Nishiki Market, Kyoto
When I read in my guidebook that Kyoto had a famous market, Nishiki, in the heart of Kyoto, I knew I had to make a visit. It's been in existence for some several hundred years, I was ready to get over there from the moment we left the hotel on our first day sightseeing. Little did I know that the market was actually a few blocks from our hotel, but it was actually the last stop on my tour of Kyoto.
Unlike the Rialto fish market in Venice or food stalls in Taiwan, the vendors in the Nishiki market don’t really open fully till 9am. Even then all the stalls weren’t fully stocked and deliveries were still being made. So my first visit at 8:15am became a trip to a 7-11 for some rice cake and yogurt. I returned with R.X. an hour and a half later, strolling down the narrow street of small stalls.
What I think struck me the most about my visit to Nishiki was that all the different items in the bento boxes (boxed lunches that have small bites of a variety of Japanese dishes) we had had in Kyoto and Nara could be found ready to eat amongst the different stalls in the market. No wonder bento boxes were plentiful in Japan!
One of the favorite foods I tried during my trip was the many kinds of tofu. It is food staple that’s appreciated and even revered by some in Japan. There were several different tofu stands in the market and each one seemed to sell exclusive varieties. In fact, one stall had just one type in its display case. Soft, dry and skin tofu is available and I ate quite a few types. In particular I enjoyed the “skin tofu” (pictured below) for its delicate chewiness and sweet aftertaste.
The Nishiki market also had quite a few pickled radish and vegetable vendors.

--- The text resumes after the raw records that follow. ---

-- ==== Sys2Proof/Machine/Link.lean ====
section
/-! DEFINITION. Machine/Link: upstream reception, the request queue, the transmitter, the link rate, the output set
(09_station_link_and_requests.md). -/

namespace Sys2Proof.Machine

/-! ### Upstream reception (R160, R161) -/

/-- An upstream frame discarded or abandoned: UPSTREAM_BAD and LINK_CHECK (R160, R161, R178). -/
def State.upstreamBad (s : State) : State := (s.count .upstreamBad).setCondition .linkCheck

/-- The receiver returns to HUNT; a frame in collection is gone (R160). -/
def Link.hunt (l : Link) : Link := { l with framing := .hunt }

/-- The CRC-16 over LEN, KIND and the body agrees with the frame's two CRC bytes; `bytes` are KIND, body and CRC (R161). -/
def upstreamGood (len : Nat) (bytes : List Byte) : Bool :=
  (crc16 (natBytes 1 len ++ bytes.take (len + 1))).toNat == natAt bytes (len + 1) 2

/-- A checked frame confirms a trial that has not run out: the confirmed rate becomes the rate in force (R173, R199; log 31). -/
def State.confirmTrial (s : State) : State :=
  if s.link.rateState = .trial ∧ s.tb.clock ≤ s.link.trialStart + Config.trialPeriods then
    (s.setLink { s.link with confirmedRate := s.link.rate, rateState := .idle }).touchSettings
  else s

/-- A request joins the request queue, or is dropped when that holds 4 (R162). -/
def State.joinRequest (s : State) (q : Request) : State :=
  if s.link.requests.length < Config.requestPlaces then s.setLink { s.link with requests := s.link.requests ++ [q] }
  else (s.count .reqOverrun).setCondition .requestOverrun

/-- The KIND of a request (9.12). -/
def requestKind : Byte := 0x01

/-- A checked frame judged as a request (R161). -/
def State.judgeFrame (s : State) (len : Nat) (bytes : List Byte) : State :=
  if byteAt bytes 0 ≠ requestKind ∨ len < 2 then s.upstreamBad
  else s.joinRequest ⟨byteAt bytes 1, byteAt bytes 2, bytesAt bytes 3 (len - 2)⟩

/-- A frame has arrived: discarded when its CRC differs, else checked, a trial confirmed, and judged (R161). -/
def State.frameArrived (s : State) (len : Nat) (bytes : List Byte) : State :=
  if upstreamGood len bytes then s.confirmTrial.judgeFrame len bytes else s.upstreamBad

/-- The frame that an expiry in this very period found one byte short (R173). -/
def Link.lateAt (l : Link) (clock : Nat) : Option LateFrame := l.late.filter fun f => f.at_ == clock

/-- A frame that arrives together with the expiry of its trial, the expiry taken first: it is checked and judged, and confirms nothing
(R161, R173). That one whose CRC differs counts as UPSTREAM_BAD is the model's choice (log 31). -/
def State.lateFrameArrived (s : State) (len : Nat) (bytes : List Byte) : State :=
  if upstreamGood len bytes then s.judgeFrame len bytes else s.upstreamBad

/-- A byte in HUNT: it completes the frame that an expiry of its own period found one byte short, and that frame is judged; or it is
the sync byte; or it is discarded (R160, R173; log 31). -/
def State.huntByte (s : State) (b : Byte) : State :=
  match s.link.lateAt s.tb.clock with
  | some f => (s.setLink { s.link with late := none }).lateFrameArrived f.len (f.bytes ++ [b])
  | none =>
    if b = Config.linkSync then s.setLink { s.link with framing := .length, lastByteAt := s.tb.clock } else s

/-- A byte is delivered to the framing states (R160). -/
def State.linkByte (s : State) (b : Byte) : State :=
  let l := s.link
  match l.framing with
  | .hunt => s.huntByte b
  | .length =>
    if Config.maxLen < b.toNat then (s.setLink l.hunt).upstreamBad
    else s.setLink { l with framing := .collect b.toNat [], lastByteAt := s.tb.clock }
  | .collect len bytes =>
    if bytes.length + 1 < len + 3 then
      s.setLink { l with framing := .collect len (bytes ++ [b]), lastByteAt := s.tb.clock }
    else (s.setLink l.hunt).frameArrived len (bytes ++ [b])

/-- A byte is received; the receiver runs from the end of the load on (R179, R207). -/
def State.onLinkByte (s : State) (b : Byte) (elapsed : Nat) : State :=
  let s := s.elapse elapsed
  if s.linkUp then s.linkByte b else s

/-- UPSTREAM_FRAME_BYTE: a byte received on the upstream direction (R160). -/
def execUpstreamFrameByte (b : Byte) (elapsed : Nat) (s : State) : Host.Outcome State Fault Refusal :=
  .next (s.onLinkByte b elapsed)

/-- UPSTREAM_FRAME_ARRIVAL: the byte that completes an upstream frame (R160, R161; log 5). -/
def execUpstreamFrameArrival (b : Byte) (elapsed : Nat) (s : State) : Host.Outcome State Fault Refusal :=
  .next (s.onLinkByte b elapsed)

/-- UPSTREAM_LEN_REJECT: a LEN byte beyond 250 (R160; log 5). -/
def execUpstreamLenReject (b : Byte) (elapsed : Nat) (s : State) : Host.Outcome State Fault Refusal :=
  .next (s.onLinkByte b elapsed)

/-- A frame in LENGTH or COLLECT is abandoned; in HUNT nothing is counted (R160). -/
def State.abandonUpstream (s : State) : State :=
  match s.link.framing with
  | .hunt => s
  | .length => (s.setLink s.link.hunt).upstreamBad
  | .collect _ _ => (s.setLink s.link.hunt).upstreamBad

/-- UPSTREAM_FRAMING_ERROR: a character with a framing error (R158, R160). -/
def execUpstreamFramingError (elapsed : Nat) (s : State) : Host.Outcome State Fault Refusal :=
  let s := s.elapse elapsed
  if s.linkUp then .next s.abandonUpstream else .next s

/-- The rate as the bit timing takes it: an M of 0 is treated as 1 (R158). -/
def timingRate (m : Count16) : Nat := max m.toNat 1

/-- The whole periods in 200 bit times at a rate M: 200 · 16 · 65,536 / M (R158, R160). -/
def gapPeriods (m : Count16) : Nat := Config.linkGapBits * 16 * 65536 / timingRate m

/-- UPSTREAM_GAP_ABANDON: more than 200 bit times have passed since the last byte of a frame in LENGTH or COLLECT (R160). -/
def execUpstreamGapAbandon (s : State) : Host.Outcome State Fault Refusal :=
  if s.linkUp && s.link.framing != .hunt then
    .next (s.elapseTo (s.link.lastByteAt + gapPeriods s.link.rate + 1)).abandonUpstream
  else .next s

/-! ### The transmitter (R170) -/

/-- FRAME_START: the idle transmitter starts the oldest frame while HOLD_IN is released (R170). -/
def execFrameStart (s : State) : Host.Outcome State Fault Refusal :=
  if s.linkUp && !s.link.sending && !s.link.output.isEmpty && !s.link.holdIn then
    .next (s.setLink { s.link with sending := true })
  else .next s

/-- The rate returns to the confirmed one, and the receiver abandons a frame in collection without count (R174). -/
def Link.revert (l : Link) : Link := { l.hunt with rate := l.confirmedRate, revertPending := false }

/-- The frame in collection that lacks its last byte alone (R160). -/
def Link.lastByteMissing (l : Link) (clock : Nat) : Option LateFrame :=
  match l.framing with
  | .hunt => none
  | .length => none
  | .collect len bytes => if bytes.length + 1 = len + 3 then some ⟨len, bytes, clock⟩ else none

/-- The rate returns at the expiry itself: a frame that arrives together with it is complete and still judged as a request, without
confirming anything, so one that lacks its last byte is kept for that byte (R173, R174; log 31). -/
def Link.revertAtExpiry (l : Link) (clock : Nat) : Link := { l.revert with late := l.lastByteMissing clock }

/-- The waiting rate comes into force in both directions: the trial starts (R172). -/
def Link.startTrial (l : Link) (clock : Nat) : Link :=
  match l.waitingRate with
  | some m => { l.hunt with rate := m, rateState := .trial, waitingRate := none, trialStart := clock }
  | none => l

/-- The freed place goes to a held SAVE response (R165). -/
def Link.admitHeld (l : Link) : Link :=
  match l.heldSave with
  | some r => { l with output := l.output ++ [⟨.response r, false⟩], heldSave := none }
  | none => l

/-- The last byte of the frame being sent has been sent: its place is freed and the transmitter is idle; a return of the
rate or a trial takes effect; a held SAVE response takes the place (R165, R170, R172, R174). -/
def Link.sent (l : Link) (f : Frame) (rest : List Frame) (clock : Nat) : Link :=
  let l := { l with output := rest, sending := false }
  let l := if l.revertPending then l.revert else l
  let l := if f.tied ∧ l.rateState = .waiting then l.startTrial clock else l
  l.admitHeld

/-- FRAME_SENT: the last byte of the frame being sent has been sent (R170). -/
def execFrameSent (elapsed : Nat) (s : State) : Host.Outcome State Fault Refusal :=
  if s.link.sending then
    match s.link.output with
    | [] => .next s
    | f :: rest =>
      let s := s.elapse elapsed
      .next (s.setLink (s.link.sent f rest s.tb.clock))
  else .next s

/-- HOLD_IN_CHANGE: the logger asserts or releases HOLD_IN; it is read when a frame would start (R170). -/
def execHoldInChange (asserted : Bool) (elapsed : Nat) (s : State) : Host.Outcome State Fault Refusal :=
  let s := s.elapse elapsed
  .next (s.setLink { s.link with holdIn := asserted })

/-! ### Link rate (R171 to R174) -/

/-- LINK_TRIAL_EXPIRY: 100,000,000 periods of a trial have passed: LINK_REVERTED, the LINK notice, and the rate returns at
once or at the end of the frame being sent (R173, R174). A frame that arrives together with the expiry is judged either side of it:
before it it confirms the trial, after it it is a request alone (R173). That the rate change state is IDLE from the expiry on, also while a
return waits with the trial rate in force, is the model's choice (log 41). -/
def execLinkTrialExpiry (s : State) : Host.Outcome State Fault Refusal :=
  if s.link.rateState = .trial then
    let s := s.elapseTo (s.link.trialStart + Config.trialPeriods)
    let s := (s.setCondition .linkReverted).offerNotice (.link s.link.rate s.link.confirmedRate)
    let l := { s.link with rateState := .idle }
    .next (s.setLink (if l.sending then { l with revertPending := true } else l.revertAtExpiry s.tb.clock))
  else .next s

/-- No frame in the queue is tied to a rate change any more (R171). -/
def Link.untie (l : Link) : Link := { l with output := l.output.map fun f => { f with tied := false } }

/-- LINK_RATE's answer: OK with the M carried; `tied` ties a waiting change to it (R171). -/
def rateReply (s : State) (m : Count16) (tied : Bool) : Reply := { Reply.ok s (natBytes 2 m.toNat) with tied := tied }

/-- The judgement of LINK_RATE by the rate change state; in TRIAL, which R171 rules out, it changes nothing (R171; log 12). -/
def judgeLinkRate (q : Request) (s : State) : Reply :=
  let m : Count16 := BitVec.ofNat 16 (natAt q.params 0 2)
  let l := s.link
  match l.rateState with
  | .idle =>
    if m = l.confirmedRate then rateReply s m false
    else rateReply (s.setLink { l.untie with waitingRate := some m, rateState := .waiting }) m true
  | .waiting =>
    if m = l.confirmedRate then rateReply (s.setLink { l.untie with waitingRate := none, rateState := .idle }) m false
    else rateReply (s.setLink { l.untie with waitingRate := some m }) m true
  | .trial => rateReply s m false

/-- LINK_RATE (R171). -/
def execLinkRate (s : State) : Host.Outcome State Fault Refusal := .next (s.take .linkRate judgeLinkRate)

/-! ### Output set (R175) -/

/-- The judgement of OUTPUT_SET: a set of SECOND, MINUTE and EVENT alone (R175). -/
def judgeOutputSet (q : Request) (s : State) : Reply :=
  let mask := natAt q.params 0 1
  if mask < 8 then Reply.ok (s.setLink { s.link with outputSet := BitVec.ofNat 3 mask }).touchSettings []
  else Reply.refuse s .range

/-- OUTPUT_SET (R175). -/
def execOutputSet (s : State) : Host.Outcome State Fault Refusal := .next (s.take .outputSet judgeOutputSet)

end Sys2Proof.Machine
end

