-- ==== Sys2Proof/Machine/StatusUnit.lean ====
section
/-! DEFINITION. Machine/StatusUnit: the requests of the status unit and the end of the code-2 interval
(10_conditions_fault_capture_and_auxiliary_lines.md). -/

namespace Sys2Proof.Machine

/-! ### Conditions and masks (R183, R184, R189) -/

/-- A mask of the fourteen conditions: bits 14 and 15 clear (R183, R184). -/
def conditionMaskAt (l : List Byte) : Option ConditionSet :=
  if natAt l 0 2 < 16384 then some (BitVec.ofNat 14 (natAt l 0 2)) else none

/-- The judgement of CONDITIONS_CLEAR: the named conditions leave the set, which is returned (R183). -/
def judgeConditionsClear (q : Request) (s : State) : Reply :=
  match conditionMaskAt q.params with
  | some m =>
    let left := s.status.conditions &&& ~~~m
    Reply.ok (s.setStatus { s.status with conditions := left }) (natBytes 2 left.toNat)
  | none => Reply.refuse s .range

/-- CONDITIONS_CLEAR (R183). -/
def execConditionsClear (s : State) : Host.Outcome State Fault Refusal :=
  .next (s.take .conditionsClear judgeConditionsClear)

/-- The judgement of ALERT_MASK_SET (R184). -/
def judgeAlertMaskSet (q : Request) (s : State) : Reply :=
  match conditionMaskAt q.params with
  | some m => Reply.ok (s.setStatus { s.status with alertMask := m }).touchSettings []
  | none => Reply.refuse s .range

/-- ALERT_MASK_SET (R184). -/
def execAlertMaskSet (s : State) : Host.Outcome State Fault Refusal := .next (s.take .alertMaskSet judgeAlertMaskSet)

/-- The judgement of CAPTURE_MASK_SET: bits 5 to 7 clear (R189). -/
def judgeCaptureMaskSet (q : Request) (s : State) : Reply :=
  let mask := natAt q.params 0 1
  if mask < 32 then Reply.ok (s.setStatus { s.status with captureMask := BitVec.ofNat 5 mask }).touchSettings []
  else Reply.refuse s .range

/-- CAPTURE_MASK_SET (R189). -/
def execCaptureMaskSet (s : State) : Host.Outcome State Fault Refusal :=
  .next (s.take .captureMaskSet judgeCaptureMaskSet)

/-! ### Counters (R185, R186) -/

/-- The counters of a group as they stand, two bytes each, in the order of R185. -/
def State.groupData (s : State) (g : Nat) : List Byte :=
  (counterGroup g).flatMap fun i => natBytes 2 (s.status.counters[i]).toNat

/-- The counters of a group set to 0 (R186). -/
def State.clearGroup (s : State) (g : Nat) : State :=
  s.setStatus { s.status with
    counters := Vector.ofFn fun i => if (counterGroup g).contains i then 0 else s.status.counters[i] }

/-- A group number, 0 to 6 (R186). -/
def groupOk (g : Nat) : Bool := decide (g ≤ 6)

/-- The judgement of COUNTERS_READ (R186). -/
def judgeCountersRead (q : Request) (s : State) : Reply :=
  let g := natAt q.params 0 1
  if groupOk g then Reply.ok s (s.groupData g) else Reply.refuse s .range

/-- COUNTERS_READ (R186). -/
def execCountersRead (s : State) : Host.Outcome State Fault Refusal := .next (s.take .countersRead judgeCountersRead)

/-- The judgement of COUNTERS_CLEAR: the values as they stood are returned (R186). -/
def judgeCountersClear (q : Request) (s : State) : Reply :=
  let g := natAt q.params 0 1
  if groupOk g then Reply.ok (s.clearGroup g) (s.groupData g) else Reply.refuse s .range

/-- COUNTERS_CLEAR (R186). -/
def execCountersClear (s : State) : Host.Outcome State Fault Refusal := .next (s.take .countersClear judgeCountersClear)

/-! ### Fault capture (R190, R191) -/

/-- The data of FAULT_READ and FAULT_RELEASE: EMPTY 0 or FROZEN 1 (log 11), the record or zeros, the five fault counts (R190). No
layout gives a fault count its width: 2 bytes are the model's choice (log 10). -/
def StatusUnit.captureData (u : StatusUnit) : List Byte :=
  (match u.capture with
   | none => natBytes 14 0
   | some f => natBytes 1 1 ++ f.bytes) ++
    [0, 1, 2, 3, 4].flatMap fun i : Fin 5 => natBytes 2 (u.faultCounts[i]).toNat

/-- The judgement of FAULT_READ (R190). -/
def judgeFaultRead (_ : Request) (s : State) : Reply := Reply.ok s s.status.captureData

/-- FAULT_READ (R190). -/
def execFaultRead (s : State) : Host.Outcome State Fault Refusal := .next (s.take .faultRead judgeFaultRead)

/-- The record emptied and the fault counts set to 0 (R191). -/
def StatusUnit.release (u : StatusUnit) : StatusUnit := { u with capture := none, faultCounts := Vector.replicate 5 0 }

/-- The judgement of FAULT_RELEASE: what stood before is returned (R191). -/
def judgeFaultRelease (_ : Request) (s : State) : Reply := Reply.ok (s.setStatus s.status.release) s.status.captureData

/-- FAULT_RELEASE (R191). -/
def execFaultRelease (s : State) : Host.Outcome State Fault Refusal := .next (s.take .faultRelease judgeFaultRelease)

/-! ### The code-2 interval (R192) -/

/-- CODE2_INTERVAL_END: 100,000,000 periods have passed since the first mark, and code 2 ends (R192). -/
def execCode2IntervalEnd (s : State) : Host.Outcome State Fault Refusal :=
  match s.status.code2 with
  | none => .next s
  | some t =>
    let s := s.elapseTo (t + Config.code2Periods)
    .next (s.setStatus { s.status with code2 := none })

end Sys2Proof.Machine
end

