-- ==== Sys2Proof/Machine/Lines.lean ====
section
/-! DEFINITION. Machine/Lines: the auxiliary lines and the marker input (R193 to R196). -/

namespace Sys2Proof.Machine

/-! ### LINE_SET (R193, R194) -/

/-- The line settings that LINE_SET carries from byte 1 on; none for a value out of range (R194). -/
def lineSettingsAt (l : List Byte) : Option LineSettings :=
  match choiceAt designationChoice (byteAt l 1), choiceAt dutyChoice (byteAt l 3) with
  | some designation, some duty =>
    let k := natAt l 2 1
    if 7 < k then none
    else if designation = .clockOut ∧ k ≤ 1 ∧ duty ≠ .d50 then none
    else some ⟨designation, k, duty⟩
  | some _, none => none
  | none, _ => none

/-- The line that is MARKER_IN, other than the one named (R194). -/
def Auxiliary.otherMarker (a : Auxiliary) (i : Fin 4) : Option (Fin 4) :=
  allLines.find? fun j => j != i && (a.lines[j]).settings.designation == .markerIn

/-- A line set: it stays high only if it was and stays SECOND_MARK, and a clock output begins a new cycle when it becomes
one or its k or duty changes (R193; log 30). -/
def AuxLine.set (old : AuxLine) (new : LineSettings) (clock : Nat) : AuxLine where
  settings := new
  raised := old.raised && old.settings.designation == .secondMark && new.designation == .secondMark
  cycleStart := if new.designation = .clockOut ∧ old.settings ≠ new then clock else old.cycleStart

/-- The judgement of LINE_SET: RANGE, then CONFLICT with the number of the line that is MARKER_IN (R194). -/
def judgeLineSet (q : Request) (s : State) : Reply :=
  match choiceAt lineChoice (byteAt q.params 0), lineSettingsAt q.params with
  | some i, some new =>
    match (if new.designation = .markerIn then s.aux.otherMarker i else none) with
    | some j => Reply.of s .conflict (natBytes 1 j.val)
    | none =>
      Reply.ok (s.setAux { s.aux with lines := s.aux.lines.set i ((s.aux.lines[i]).set new s.tb.clock) }).touchSettings []
  | some _, none => Reply.refuse s .range
  | none, _ => Reply.refuse s .range

/-- LINE_SET (R194). -/
def execLineSet (s : State) : Host.Outcome State Fault Refusal := .next (s.take .lineSet judgeLineSet)

/-- SECOND_MARK_END: 1,000,000 periods after the last mark the SECOND_MARK lines fall (R193). -/
def execSecondMarkEnd (s : State) : Host.Outcome State Fault Refusal :=
  match s.aux.secondMarkEnd with
  | none => .next s
  | some t =>
    let s := s.elapseTo t
    .next (s.setAux { s.aux with
      lines := Vector.ofFn fun i => { s.aux.lines[i] with raised := false }
      secondMarkEnd := none })

/-! ### Marker input (R195, R196) -/

/-- The judgement of MARKER_SET (R195). -/
def judgeMarkerSet (q : Request) (s : State) : Reply :=
  match choiceAt selectionChoice (byteAt q.params 0) with
  | some x => Reply.ok (s.setAux { s.aux with selection := x }).touchSettings []
  | none => Reply.refuse s .range

/-- MARKER_SET (R195). -/
def execMarkerSet (s : State) : Host.Outcome State Fault Refusal := .next (s.take .markerSet judgeMarkerSet)

/-- The edge's direction is in the selection (R196). -/
def EdgeSelection.takes (x : EdgeSelection) (edge : Edge) : Bool :=
  match x, edge with
  | .rising, .rising => true
  | .rising, .falling => false
  | .falling, .rising => false
  | .falling, .falling => true
  | .both, _ => true

/-- 100,000 periods have passed since the last taken marker edge, or none was taken (R196). -/
def State.markerSpaced (s : State) : Bool :=
  match s.aux.lastMarker with
  | none => true
  | some t => decide (t + Config.markerSpacing ≤ s.tb.clock)

/-- A line is MARKER_IN (R196). -/
def Auxiliary.hasMarker (a : Auxiliary) : Bool := allLines.any fun i => (a.lines[i]).settings.designation == .markerIn

/-- A marker edge is taken (R196). -/
def State.takesMarker (s : State) (edge : Edge) : Bool :=
  s.aux.hasMarker && s.aux.selection.takes edge && s.running && s.markerSpaced

/-- A taken marker edge: its position is kept, and its event record is offered when EVENT is in the output set (R196). -/
def State.takeMarker (s : State) (edge : Edge) : State :=
  let s := s.setAux { s.aux with lastMarker := some s.tb.clock }
  if s.link.outputSet.getLsbD 2 then s.offerData (.event ⟨s.tb.second, s.tb.period, edge, s.tb.quality⟩) else s

/-- MARKER_EDGE: an edge on the MARKER_IN line, taken or ignored; in the period of a mark it belongs to the new second, so the mark of a
step in its period comes before it, which `timely` asks of the queue (R196; log 24). -/
def execMarkerEdge (edge : Edge) (elapsed : Nat) (s : State) : Host.Outcome State Fault Refusal :=
  let s := s.edgeMoment elapsed
  if s.takesMarker edge then .next (s.takeMarker edge)
  else if s.running then .next s
  else .next s.noteEarlyEdge

end Sys2Proof.Machine
end

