-- ==== Sys2Proof/Certificates/Slice0/Obligations.lean ====
section
/-! DEFINITION. Certificates/Slice0/Obligations: the statements for the provers.
The words under 'Claims' are the statements' own: what a taken request leaves, what passing time leaves.
A conclusion of the form `exec c s = .next t` gives the whole next state: everything that `t` does not name is unchanged.
Statements about a change that offers a notice suppose fewer than 60 places occupied (R167); what happens otherwise is stated
once, in DataRecordOffered. -/

open Sys2Proof Sys2Proof.Machine

/-! ### Claims: the words of the statements -/

/-- The handler takes the oldest request `q` now, and it is a request of the name given, of the right length (R163, R208). -/
def Sys2Proof.Claims.Ready (s : State) (name : RequestName) (q : Request) : Prop :=
  s.phase = .running ∧ s.link.heldSave = none ∧ (∃ rest, s.link.requests = q :: rest) ∧
    s.link.output.length + (if name = .filterGet then 2 else 1) ≤ 64 ∧ q.code = name.code ∧ name.lengthOk q.params = true

/-- The state once its oldest request has left the request queue (R162). -/
def Sys2Proof.Claims.taken (s : State) : State := { s with link := { s.link with requests := s.link.requests.tail } }

/-- The state once the request `q` is answered with a result and data in one frame (R164, R166). -/
def Sys2Proof.Claims.answered (s : State) (q : Request) (r : Result) (data : List Byte) : State :=
  { s with link := { s.link with output := s.link.output ++ [⟨.response ⟨q.tag, q.code, r, 0, data⟩, false⟩] } }

/-- The unsaved-changes flag set, and the change note while a save runs (R199). -/
def Sys2Proof.Claims.unsavedSet (s : State) : State :=
  { s with settings := { s.settings with
      unsaved := true
      changeNote := s.settings.changeNote || s.settings.save.isSome } }

/-- An event record or a notice at the young end of the output queue (R166). -/
def Sys2Proof.Claims.admitted (s : State) (b : Body) : State :=
  { s with link := { s.link with output := s.link.output ++ [⟨b, false⟩] } }

/-- One counter advanced by one, stopping at 65,535 (R185). -/
def Sys2Proof.Claims.counted (s : State) (c : Counter) : State :=
  { s with status := { s.status with
      counters := s.status.counters.set c.index (BitVec.ofNat 16 (min 65535 ((s.status.counters[c.index]).toNat + 1))) } }

/-- One condition set (R182). -/
def Sys2Proof.Claims.conditionSet (s : State) (c : Condition) : State :=
  { s with status := { s.status with conditions := s.status.conditions ||| BitVec.ofNat 14 (2 ^ c.index) } }

/-- A fault raised while a FAULT notice would find a place: counted, and captured when the record is empty and its class in
the capture mask (R187, R188). -/
def Sys2Proof.Claims.raised (s : State) (f : RaisedFault) : State :=
  let i := f.cls.index
  let counts := s.status.faultCounts.set i (BitVec.ofNat 16 (min 65535 ((s.status.faultCounts[i]).toNat + 1)))
  let s : State := { s with status := { s.status with faultCounts := counts } }
  if s.status.capture = none ∧ s.status.captureMask.getLsbD i.val = true then
    Sys2Proof.Claims.admitted (Sys2Proof.Claims.conditionSet { s with status := { s.status with capture := some f } }
      .faultCaptured) (.notice (.fault f))
  else s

Their colorful foodstuffs were obviously arranged and displayed with great care. I got to taste quite a few of these pickled veggies and radishes (I’m particularly fond of the latter, one of my favorite snacks are the pickled kimchi radishes often served in the starter plates in Korean restaurants). In Japan, some pickled foods seem to be dyed in a variety of colors. There was a moment at one point when I questioned whether I should place something so fluorescent pink into my mouth (really, it could have glowed in the dark). The sweet and salty pickled flavor is a great compliment to the customary scoop of rice in the bento box.
R.X. commented that the vegetables sold in Japan in general seem to be fresher than those in the US. This is probably because produce is sold in small quantities within a few days of being picked and not sitting for weeks in sterile supermarket. The leafy greens looked particularly fresh and bright, almost gleaming.
The Nishiki market was a lot of fun to walk through (and snap pictures—everything was arranged so well for fabulous food photos) and definitely should be on the “must-see” list of any visit to Kyoto.